Tel. +49 (0)5492 - 970 970
(2) Failure to lodge a complaint or notification of the Supplier shall not impact on the statutory warranty rights of the Customer. Your action will, however, assist the Supplier in making a claim against the carrier or transport insurance.

§ 11 Note on Data Processing
(1) The Supplier collects information from the Customer within the scope of contract handling. He shall do so in compliance with legal stipulations. The Supplier shall collect, process or utilise basic and usage data of the Customer without his express permission only to the extent required for the handling of the contractual relationship and for the use and billing of communication services.

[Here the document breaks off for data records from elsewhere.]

-- ==== Sys2Proof/Machine/Approx.lean ====
section
/-! DEFINITION. The approximations of the vector unit (03 R87): the functions themselves, to some two hundred bits, the results within
the error that the table allows, and the choice among them, which is the device's and open (log entry 2). -/

namespace Sys2Proof.Machine

/-! ### Numbers with 256 fraction bits -/

/-- One. -/
def fxOne : Int := 2 ^ 256
/-- A dyadic number, cut to 256 fraction bits. -/
def Dy.fx (a : Dy) : Int := if 0 ≤ a.e + 256 then a.m * 2 ^ (a.e + 256).toNat else a.m / 2 ^ (-(a.e + 256)).toNat
/-- Product. -/
def fxMul (a b : Int) : Int := a * b / fxOne
/-- Quotient. -/
def fxDiv (a b : Int) : Int := a * fxOne / b
/-- A number cut to a range. -/
def fxClamp (n : Int) (a : Int) : Int := max (-n * fxOne) (min (n * fxOne) a)

/-- The sum of `t * c k * z^k` for `k` from `n` down to 0, where `c k` divides by `num k`. -/
def series (num : Nat → Int) (z : Int) (n : Nat) : Int :=
  (List.range (n + 1)).foldr (fun k acc => fxOne / num k + fxMul z acc) 0
/-- Inverse hyperbolic tangent, for |t| at most 1/3. -/
def fxAtanh (t : Int) : Int := fxMul t (series (fun k => 2 * k + 1) (fxMul t t) 90)
/-- Natural logarithm of 2. -/
def fxLn2 : Int := 2 * fxAtanh (fxOne / 3)
/-- The exponential of a number of [0, 1]. -/
def fxExpUnit (a : Int) : Int := (List.range 64).foldr (fun k acc => fxOne + fxMul a acc / (k + 1)) fxOne
/-- Two to a power. -/
def fxExp2 (a : Int) : Int :=
  let n := a / fxOne
  let r := fxExpUnit (fxMul (a - n * fxOne) fxLn2)
  if 0 ≤ n then r * 2 ^ n.toNat else r / 2 ^ (-n).toNat
/-- The exponential. -/
def fxExp (a : Int) : Int := fxExp2 (fxDiv a fxLn2)
/-- Inverse tangent of 1 / n. -/
def fxAtanInv (n : Int) : Int := series (fun k => 2 * k + 1) (-(fxOne / (n * n))) 120 / n
/-- Pi. -/
def fxPi : Int := 4 * (4 * fxAtanInv 5 - fxAtanInv 239)
/-- Sine of a number of [0, 2]: the terms of its series from the `k`-th on. -/
def fxSin (a : Int) : Int :=
  (List.range 60).foldr (fun k acc => fxOne - fxMul (fxMul a a) acc / ((2 * k + 2) * (2 * k + 3))) fxOne |> fxMul a

/-- Hyperbolic tangent. -/
def fxTanh (a : Int) : Int :=
  let e := fxExp (2 * fxClamp 40 a)
  fxDiv (e - fxOne) (e + fxOne)
/-- The logistic function. -/
def fxSigmoid (a : Int) : Int :=
  let e := fxExp (fxClamp 120 a)
  fxDiv e (fxOne + e)
/-- The error function. -/
def fxErf (a : Int) : Int :=
  let x := fxClamp 6 a
  let z := fxMul x x
  let t := (List.range 240).foldl (fun (p : Int × Int) k => (p.1 + p.2 / (2 * k + 1), -(fxMul p.2 z) / (k + 1))) ((0, x) : Int × Int)
  fxDiv (2 * t.1) (isqrt (fxPi * fxOne).toNat)

/-- Sine of pi times `a`, whose period is 2. -/
def fxSinpi (a : Int) : Int :=
  let f := a % (2 * fxOne)
  let h := f % fxOne
  let r := fxSin (fxMul fxPi (if 2 * h ≤ fxOne then h else fxOne - h))
  if f < fxOne then r else -r

/-- The value modulo 2, exactly. -/
def Dy.mod2 (a : Dy) : Dy := if 0 ≤ a.e then (if a.e = 0 then ⟨a.m % 2, 0⟩ else .zero) else ⟨a.m % 2 ^ (1 - a.e).toNat, a.e⟩

/-- Logarithm to base 2 of a positive value. -/
def log2Of (a : Dy) : Int :=
  let k := bitLen a.m.natAbs - 1
  let z := (⟨a.m, -(k : Int)⟩ : Dy).fx
  (a.e + k) * fxOne + fxDiv (2 * fxAtanh (fxDiv (z - fxOne) (z + fxOne))) fxLn2

/-- One over the square root of a positive value. -/
def rsqrtOf (a : Dy) : Dy :=
  let b : Dy := if a.e % 2 = 0 then a else ⟨2 * a.m, a.e - 1⟩
  ⟨isqrt (2 ^ 240 / b.m.natAbs), -120 - b.e / 2⟩

/-- What an operation of R87 approximates, away from its special cases. -/
def exactFn (op : Nat) (a : Dy) : Dy :=
  let fx : Int → Dy := fun v => ⟨v, -256⟩
  if op = 0x34 then
    let v := (max (-300) (a.m * 2 ^ a.e.toNat / 2 ^ (-a.e).toNat) : Int)
    let f := if v = -300 then 0 else (a.add ⟨-v, 0⟩).fx
    ⟨fxExp2 f, v - 256⟩
  else if op = 0x38 then fx (log2Of a)
  else if op = 0x3C then fx (fxTanh (if a.m.natAbs < 2 ^ 24 ∧ a.e < 8 then a.fx else fxClamp 40 (a.m * fxOne)))
  else if op = 0x40 then fx (fxSigmoid (if a.m.natAbs < 2 ^ 24 ∧ a.e < 8 then a.fx else fxClamp 120 (a.m * fxOne)))
  else if op = 0x44 then fx (fxErf (if a.m.natAbs < 2 ^ 24 ∧ a.e < 8 then a.fx else fxClamp 6 (a.m * fxOne)))
  else if op = 0x48 then fx (fxSinpi a.mod2.fx)
  else if op = 0x4C then fx (fxSinpi (a.mod2.fx + fxOne / 2))
  else rsqrtOf a

/-- Units in the last place that R87 allows. -/
def maxUlps (op : Nat) : Nat := if op = 0x34 ∨ op = 0x38 ∨ op = 0x50 then 1 else 2

/-- The finite binary32 magnitudes within `k` units in the last place of `y`. -/
def nearMags (y : Dy) (k : Nat) : List Nat :=
  let m := y.m.natAbs
  let r := if m = 0 then 0 else (b32.roundMag m y.e false).1
  let q := b32.qexp m y.e
  (List.range 7).filterMap (fun i =>
    let c := r + i - 3
    let err := ((b32.dec c).dy.add ⟨-(m : Int), y.e⟩).abs
    if c < b32.inf ∧ r ≤ c + 3 ∧ 3 ≤ r + i ∧ err.le ⟨k, q⟩ then some c else none)

/-- The result of an approximation: one of those within its error (log entry 2). -/
def within (op x : Nat) (y : Dy) : Nat :=
  let cs := nearMags y (maxUlps op)
  let f := Config.approx op 0 x
  let c := cs.getD (f % cs.length) 0
  let neg := if y.m = 0 ∨ c = 0 then decide (f / 8 % 2 = 1) else decide (y.m < 0)
  c + (if neg then b32.sgn else 0)

/-- Their codes: base of 03 R88. Special cases as R87 states them; everywhere else a result within the error of the table. -/
def approx32 (op x : Nat) : FR :=
  if b32.isNaN x then (b32.quiet x, 0)
  else
    let v := b32.dec x
    let one := 0x3F800000
    let other : FR := (within op x (exactFn op v.dy), 0)
    let neg := v.neg && !v.isZero
    if op = 0x34 then
      (match v with
      | .inf n => (if n then 0 else b32.inf, 0)
      | _ => if v.neg then other else if (Dy.nat 128).le v.dy then (b32.inf, fOF) else other)
    else if op = 0x38 then
      (if v.isZero then (b32.inf + b32.sgn, fDZ) else if neg then (b32.nan, fNV) else if v.isInf then (b32.inf, 0) else other)
    else if op = 0x3C ∨ op = 0x44 then (if v.isInf then (one + (if v.neg then b32.sgn else 0), 0) else other)
    else if op = 0x40 then (if v.isInf then (if v.neg then 0 else one, 0) else other)
    else if op = 0x48 ∨ op = 0x4C then (if v.isInf then (b32.nan, fNV) else other)
    else if neg then (b32.nan, fNV)
    else if v.isZero then (if v.neg then (Config.approx op 0 x % 2 ^ 32, 0) else (b32.inf, fDZ))
    else if v.isInf then (Config.approx op 0 x % 2 ^ 32, 0)
    else other

/-- An approximation in binary32 or binary16 (computed in binary32 and rounded once; only the listed flags signal). -/
def approx (f : Fmt) (op x : Nat) : FR :=
  if f = b32 then approx32 op x
  else if f.isNaN x then (f.quiet x, 0)
  else
    let r := approx32 op (convFmt f b32 x).1
    let c := convFmt b32 f r.1
    (c.1, r.2 ||| (if op = 0x34 then c.2 &&& fOF else 0))

end Sys2Proof.Machine
end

The Customer can rescind his permission regarding the use of his data at any time via email to
(2) The Supplier shall not utilise customer information for advertising, marketing or opinion polling without the express permission of the Customer.
(3) The Customer can at any time access and change the data stored under “My Account”. The Customer can request a deletion of his data at any time via email to With reference to the consent of the Customer and additional information about data capture, collection and use, please read the Privacy Statement, which can be accessed in printable format at any time on the website of the Supplier via the link “Privacy”.

(4 Valid only for payments via electronic direct debit) I consent to my payment information (account number, BIC, account name, date, time, amount, trader ID) being forwarded to the network operator InterCard AG, Mehlbeerenstr. 4, 82024 Taufkirchen, Germany, (InterCard), to verify my payment. The information will be checked against the InterCard blacklist, which contains accounts with outstanding debts, unless rights from the hedged items have been asserted. InterCard furthermore sets maximum payments within specific intervals. The blacklist and the payment information are stored and used by InterCard to prevent fraud and to limit the risk of payment defaults.

§ 12 Final Provisions
(1) Contracts between the Supplier and the Customer are subject to the laws of the Federal Republic of Germany to the exclusion of the UN Sales Convention.
(2) Where the Customer is a businessman within the meaning of the German Commercial Code, a legal entity under public law or special assets constituted under public law provisions, the place of jurisdiction for all disputes from the contractual relationship between the Customer and the Supplier is the registered office of the Supplier.
(3) In case of legal invalidity of individual stipulations, the remainder of the contract shall remain binding.